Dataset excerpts
***
-- ==== Sys2Proof/WellFormed.lean ====
section
/-! DEFINITION. Well-formed commands: the ranges of their operands, the frames a telegram command may carry, and the body
by which the rows of one telegram kind differ (R170, R172, R176 to R178, R180). The machine gives every command a
meaning, well formed or not; a well-formed one is one the table's row describes. -/

namespace Sys2Proof

open Machine

/-- The elapsed milliseconds at an arrival (R161). -/
def msOk (ms : Nat) : Bool := ms ≤ 999

/-- A frame whose records fit a telegram and whose source is a station (R170, R176). -/
def frameOk (f : Frame) : Bool :=
  f.source != 0#8 && f.recs.length ≤ 16 && f.recs.all (fun r => r.data.length ≤ 255)
    && bodyLength f.recs ≤ Config.bodyCap

/-- A telegram command's operands. -/
def arrivalOk (ms : Nat) (f : Frame) : Bool := msOk ms && frameOk f

/-- The code all records of an OREQ carry, where they name one request: one record, or several of GROUP_ACK (R177). -/
def requestCode (recs : List Rec) : Option Byte :=
  match recs with
  | [] => none
  | r :: rest =>
    if [0x21#8, 0x22#8, 0x23#8, 0x24#8, 0x26#8, 0x27#8].contains r.code && rest.all (fun x => x.code == r.code)
        && (rest.isEmpty || r.code == 0x22#8) then some r.code
    else none

/-- The body of an OREQ row: records that name its request, or that name none and are answered BAD_REQUEST (R177). -/
def oreqOk (code : Byte) (f : Frame) : Bool :=
  !f.recs.isEmpty && (requestCode f.recs == some code || requestCode f.recs == none)

/-- The body of a HOVR row: one record of its step's code, or a body that names no step (R178). -/
def hovrOk (code : Byte) (f : Frame) : Bool :=
  match f.recs with
  | [r] => r.code == code || !(0x41 ≤ r.code.toNat && r.code.toNat ≤ 0x46)
  | _ => true

/-- The body asks for a full list: one PAGE record whose page value is ALL (R73, R180). -/
def asksAll (f : Frame) : Bool :=
  match f.recs with
  | [r] => r.code == 0x34#8 && r.data.length == 2 && field1 r.data 1 == 0xFF
  | _ => false

/-- A kind that some telegram of is forwarded (R172). -/
def forwardable (p : PortId) (k : Byte) : Bool :=
  !namedKind k || k == Kind.mreq || (p == .console && consoleKind k)

/-- A kind that some telegram of is discarded (R172). -/
def discardable (k : Byte) : Bool := namedKind k && k != Kind.live

def areaOk (a : Nat) : Bool := a ≤ 15
def pointOk (p : Nat) : Bool := p < Config.pointCount
def addressOk (a : Nat) : Bool := 1 ≤ a && a ≤ 254
def numberOk (n : Nat) : Bool := 1 ≤ n && n ≤ 65535

/-- The command is well formed. -/
def Instr.wf : Instr → Bool
  | .powerOn _ _ _ => true
  | .resetLine => true
  | .systemCommandReset => true
  | .linkDown ms _ => msOk ms
  | .linkUp _ => true
  | .malformedTelegram ms _ _ => msOk ms
  | .passThrough ms p k f => arrivalOk ms f && forwardable p k
  | .live ms _ f => arrivalOk ms f
  | .tmark ms f => arrivalOk ms f
  | .prep ms f => arrivalOk ms f
  | .psnap ms f => arrivalOk ms f
  | .cconf ms f => arrivalOk ms f
  | .hello ms f => arrivalOk ms f
  | .login ms f => arrivalOk ms f
  | .logout ms f => arrivalOk ms f
  | .ack ms f => arrivalOk ms f && oreqOk 0x21#8 f
  | .groupAck ms f => arrivalOk ms f && oreqOk 0x22#8 f
  | .shelve ms f => arrivalOk ms f && oreqOk 0x23#8 f
  | .unshelve ms f => arrivalOk ms f && oreqOk 0x24#8 f
  | .silence ms f => arrivalOk ms f && f.recs.isEmpty
  | .claim ms f => arrivalOk ms f && oreqOk 0x26#8 f
  | .clearHold ms f => arrivalOk ms f && oreqOk 0x27#8 f
  | .page ms f => arrivalOk ms f && !asksAll f
  | .pageAll ms f => arrivalOk ms f && asksAll f
  | .transferPaged => true
  | .noticeDequeue => true
  | .offer ms f => arrivalOk ms f && hovrOk 0x41#8 f
  | .attend ms f => arrivalOk ms f && hovrOk 0x42#8 f
  | .reviewed ms f => arrivalOk ms f && hovrOk 0x43#8 f
  | .accept ms f => arrivalOk ms f && hovrOk 0x44#8 f
  | .decline ms f => arrivalOk ms f && hovrOk 0x45#8 f
  | .withdraw ms f => arrivalOk ms f && hovrOk 0x46#8 f
  | .opcmd ms f => arrivalOk ms f
  | .mreqCredential ms f => arrivalOk ms f
  | .mreqSelect => true
  | .mreqRead => true
  | .writePoints => true
  | .writeRoster => true
  | .writeStations => true
  | .writeAreas => true
  | .writeParams => true
  | .querySlot => true
  | .discardSlot => true
  | .forceArea => true
  | .mgmtClearHold => true
  | .store => true
  | .storeCompletion _ => true
  | .reset => true
  | .clearRetained => true
  | .readStatus => true
  | .tick => true
  | .floodExit a => areaOk a
  | .chatterRelease p => pointOk p
  | .shelfExpired => true
  | .controllerSilenceExpiry a => addressOk a
  | .resyncWaitExpiry a => addressOk a
  | .consoleSilenceExpiry a => addressOk a
  | .rateHoldEnd a => addressOk a
  | .loginHoldEnd a => addressOk a
  | .graceExpiry a => areaOk a
  | .notAttended n => numberOk n
  | .handoverExpired n => numberOk n
  | .confirmLimitExpiry => true
  | .masterSilenceExpiry => true
  | .transmitEnd _ => true
  | .discardedTelegram ms _ k f => arrivalOk ms f && discardable k

end Sys2Proof
end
***
**Instructions to follow:**
Your task is to copy every record exactly.

**Problem solution:**
-- ==== Sys2Proof/WellFormed.lean ====
section
/-! DEFINITION. Well-formed commands: the ranges of their operands, the frames a telegram command may carry, and the body
by which the rows of one telegram kind differ (R170, R172, R176 to R178, R180). The machine gives every command a
meaning, well formed or not; a well-formed one is one the table's row describes. -/

namespace Sys2Proof

open Machine

/-- The elapsed milliseconds at an arrival (R161). -/
def msOk (ms : Nat) : Bool := ms ≤ 999

/-- A frame whose records fit a telegram and whose source is a station (R170, R176). -/
def frameOk (f : Frame) : Bool :=
  f.source != 0#8 && f.recs.length ≤ 16 && f.recs.all (fun r => r.data.length ≤ 255)
    && bodyLength f.recs ≤ Config.bodyCap

/-- A telegram command's operands. -/
def arrivalOk (ms : Nat) (f : Frame) : Bool := msOk ms && frameOk f

/-- The code all records of an OREQ carry, where they name one request: one record, or several of GROUP_ACK (R177). -/
def requestCode (recs : List Rec) : Option Byte :=
  match recs with
  | [] => none
  | r :: rest =>
    if [0x21#8, 0x22#8, 0x23#8, 0x24#8, 0x26#8, 0x27#8].contains r.code && rest.all (fun x => x.code == r.code)
        && (rest.isEmpty || r.code == 0x22#8) then some r.code
    else none

/-- The body of an OREQ row: records that name its request, or that name none and are answered BAD_REQUEST (R177). -/
def oreqOk (code : Byte) (f : Frame) : Bool :=
  !f.recs.isEmpty && (requestCode f.recs == some code || requestCode f.recs == none)

/-- The body of a HOVR row: one record of its step's code, or a body that names no step (R178). -/
def hovrOk (code : Byte) (f : Frame) : Bool :=
  match f.recs with
  | [r] => r.code == code || !(0x41 ≤ r.code.toNat && r.code.toNat ≤ 0x46)
  | _ => true

/-- The body asks for a full list: one PAGE record whose page value is ALL (R73, R180). -/
def asksAll (f : Frame) : Bool :=
  match f.recs with
  | [r] => r.code == 0x34#8 && r.data.length == 2 && field1 r.data 1 == 0xFF
  | _ => false

/-- A kind that some telegram of is forwarded (R172). -/
def forwardable (p : PortId) (k : Byte) : Bool :=
  !namedKind k || k == Kind.mreq || (p == .console && consoleKind k)

/-- A kind that some telegram of is discarded (R172). -/
def discardable (k : Byte) : Bool := namedKind k && k != Kind.live

def areaOk (a : Nat) : Bool := a ≤ 15
def pointOk (p : Nat) : Bool := p < Config.pointCount
def addressOk (a : Nat) : Bool := 1 ≤ a && a ≤ 254
def numberOk (n : Nat) : Bool := 1 ≤ n && n ≤ 65535

/-- The command is well formed. -/
def Instr.wf : Instr → Bool
  | .powerOn _ _ _ => true
  | .resetLine => true
  | .systemCommandReset => true
  | .linkDown ms _ => msOk ms
  | .linkUp _ => true
  | .malformedTelegram ms _ _ => msOk ms
  | .passThrough ms p k f => arrivalOk ms f && forwardable p k
  | .live ms _ f => arrivalOk ms f
  | .tmark ms f => arrivalOk ms f
  | .prep ms f => arrivalOk ms f
  | .psnap ms f => arrivalOk ms f
  | .cconf ms f => arrivalOk ms f
  | .hello ms f => arrivalOk ms f
  | .login ms f => arrivalOk ms f
  | .logout ms f => arrivalOk ms f
  | .ack ms f => arrivalOk ms f && oreqOk 0x21#8 f
  | .groupAck ms f => arrivalOk ms f && oreqOk 0x22#8 f
  | .shelve ms f => arrivalOk ms f && oreqOk 0x23#8 f
  | .unshelve ms f => arrivalOk ms f && oreqOk 0x24#8 f
  | .silence ms f => arrivalOk ms f && f.recs.isEmpty
  | .claim ms f => arrivalOk ms f && oreqOk 0x26#8 f
  | .clearHold ms f => arrivalOk ms f && oreqOk 0x27#8 f
  | .page ms f => arrivalOk ms f && !asksAll f
  | .pageAll ms f => arrivalOk ms f && asksAll f
  | .transferPaged => true
  | .noticeDequeue => true
  | .offer ms f => arrivalOk ms f && hovrOk 0x41#8 f
  | .attend ms f => arrivalOk ms f && hovrOk 0x42#8 f
  | .reviewed ms f => arrivalOk ms f && hovrOk 0x43#8 f
  | .accept ms f => arrivalOk ms f && hovrOk 0x44#8 f
  | .decline ms f => arrivalOk ms f && hovrOk 0x45#8 f
  | .withdraw ms f => arrivalOk ms f && hovrOk 0x46#8 f
  | .opcmd ms f => arrivalOk ms f
  | .mreqCredential ms f => arrivalOk ms f
  | .mreqSelect => true
  | .mreqRead => true
  | .writePoints => true
  | .writeRoster => true
  | .writeStations => true
  | .writeAreas => true
  | .writeParams => true
  | .querySlot => true
  | .discardSlot => true
  | .forceArea => true
  | .mgmtClearHold => true
  | .store => true
  | .storeCompletion _ => true
  | .reset => true
  | .clearRetained => true
  | .readStatus => true
  | .tick => true
  | .floodExit a => areaOk a
  | .chatterRelease p => pointOk p
  | .shelfExpired => true
  | .controllerSilenceExpiry a => addressOk a
  | .resyncWaitExpiry a => addressOk a
  | .consoleSilenceExpiry a => addressOk a
  | .rateHoldEnd a => addressOk a
  | .loginHoldEnd a => addressOk a
  | .graceExpiry a => areaOk a
  | .notAttended n => numberOk n
  | .handoverExpired n => numberOk n
  | .confirmLimitExpiry => true
  | .masterSilenceExpiry => true
  | .transmitEnd _ => true
  | .discardedTelegram ms _ k f => arrivalOk ms f && discardable k

end Sys2Proof
end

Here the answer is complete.